* [Provided data]
######

/-- The pieces of a range within 64-byte lines, as (address, length). -/
def linePieces : Nat → Nat → Nat → List (Nat × Nat)
  | 0, _, _ => []
  | k + 1, a, n =>
    if n = 0 then []
    else
      let m := min n (64 - a % 64)
      (a, m) :: linePieces k (a + m) (n - m)

def pieces (a n : Nat) : List (Nat × Nat) := linePieces (n / 64 + 2) a n

/-- Who a writer is as a reader of memory. -/
def writerReq : Writer → Req
  | .host => .host
  | .remote _ _ => .remote
  | _ => .engine

/-- The bursts of a command's access to memory, for the energy model (R387). -/
def State.actBus (s : State) (w : Writer) (a n : Nat) : State :=
  match w with
  | .command q => s.actMem q a n
  | _ => s

/-- A read of the local address space. The host is judged line by line, every other source as a whole (Table 1.4). -/
def State.busRead (s : State) (w : Writer) (a n : Nat) : BusRead :=
  match locOf a with
  | .window _ _ =>
    if winBase + 8 * winSize < a + n then ⟨[], false, true, false, s.missEvent w a⟩
    else match w with
    | .remote _ _ =>
      if remoteShut a n then ⟨[], false, true, false, s.missEvent w a⟩ else s.windowRead w a n
    | _ => s.windowRead w a n
  | _ =>
    match w with
    | .host =>
      let r := (pieces a n).foldl (fun (r : BusRead) p =>
        if r.st.mapped p.1 then
          let m := r.st.readMem .host p.1 p.2
          { r with bytes := r.bytes ++ m.bytes, unc := r.unc || m.unc, st := m.st }
        else { r with bytes := r.bytes ++ List.replicate p.2 0xFF#8, miss := true }) ⟨[], false, false, false, s⟩
      if r.miss then { r with st := r.st.missEvent w a } else r
    | _ =>
      if s.memRange a n then
        let m := (s.actBus w a n).readMem (writerReq w) a n
        ⟨m.bytes, m.unc, false, false, m.st⟩
      else ⟨[], false, true, false, s.missEvent w a⟩

/-- What a write of the local address space comes to. -/
inductive BusWrite
  | done (s : State)
  | miss (s : State)
  | stopped (why : WriteStop) (s : State)
  | waits (s : State)

/-- A write through a die window; one that passes the end of the last is unmapped as a whole (R16). -/
def State.windowBus (s : State) (w : Writer) (a : Nat) (bs : List Byte) : BusWrite :=
  if winBase + 8 * winSize < a + bs.length then .miss (s.missEvent w a)
  else
    let r := s.windowWrite w a bs
    if r.1 then .waits r.2 else .done r.2

/-- A host write of memory: its mapped lines are written, its unmapped ones dropped. -/
def State.hostMemWrite (s : State) (a : Nat) (bs : List Byte) : State :=
  let hit := (pieces a bs.length).filter (fun p => s.mapped p.1)
  let s := if hit.length < (pieces a bs.length).length then s.missEvent .host a else s
  hit.foldl (fun s p => (s.noteWriter .host p.1 p.2).writeMem p.1 ((bs.drop (p.1 - a)).take p.2)) s

/-- A write of the local address space, `l` the range that holds its address (R16, R184, Tables 1.4 and 7.6). -/
def State.locWrite (s : State) (w : Writer) (wad : Bool) (a : Nat) (bs : List Byte) (l : Loc) : BusWrite :=
  match l, w with
  | .window _ _, .remote _ _ => if remoteShut a bs.length then .miss (s.missEvent w a) else s.windowBus w a bs
  | .window _ _, _ => s.windowBus w a bs
  | _, .host =>
    match s.writeStop w wad a bs.length with
    | some x => .stopped x (s.refuseWrite w a)
    | none => .done (s.hostMemWrite a bs)
  | _, _ =>
    if s.memRange a bs.length then
      match s.writeStop w wad a bs.length with
      | some x => .stopped x s
      | none => .done (((s.actBus w a bs.length).noteWriter w a bs.length).writeMem a bs)
    else .miss (s.missEvent w a)

/-- A write of the local address space. -/
def State.busWrite (s : State) (w : Writer) (wad : Bool) (a : Nat) (bs : List Byte) : BusWrite :=
  s.locWrite w wad a bs (locOf a)

/-- The parts of a write that waits stay posted with their bytes, and its other parts take effect (R131). -/
def State.postParts (s : State) (w : Writer) (a : Nat) (bs : List Byte) : State :=
  (windowParts a bs.length).foldl (fun s p =>
    let part := (bs.drop (p.1 - a)).take p.2
    match s.pieceAcc p.1 with
    | some x => s.updCl x.1 (fun c => match c.accOf w x.2 p.2 true with
        | some y => { c with accWait := c.accWait.map (fun z => if z = y then { y with data := some part } else z) }
        | none => c)
    | none => s.turnWrite w p.1 part) s

/-- A write of a block that does not wait for it to take effect. -/
def State.busPost (s : State) (w : Writer) (wad : Bool) (a : Nat) (bs : List Byte) : BusWrite :=
  match s.busWrite w wad a bs with
  | .waits t => .done (t.postParts w a bs)
  | r => r

end Sys2Proof.Machine
end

######

Search the material above for the string "actBus". Show every line that holds it.

* [Exercise answer]
def State.actBus (s : State) (w : Writer) (a n : Nat) : State :=
        let m := (s.actBus w a n).readMem (writerReq w) a n
      | none => .done (((s.actBus w a bs.length).noteWriter w a bs.length).writeMem a bs)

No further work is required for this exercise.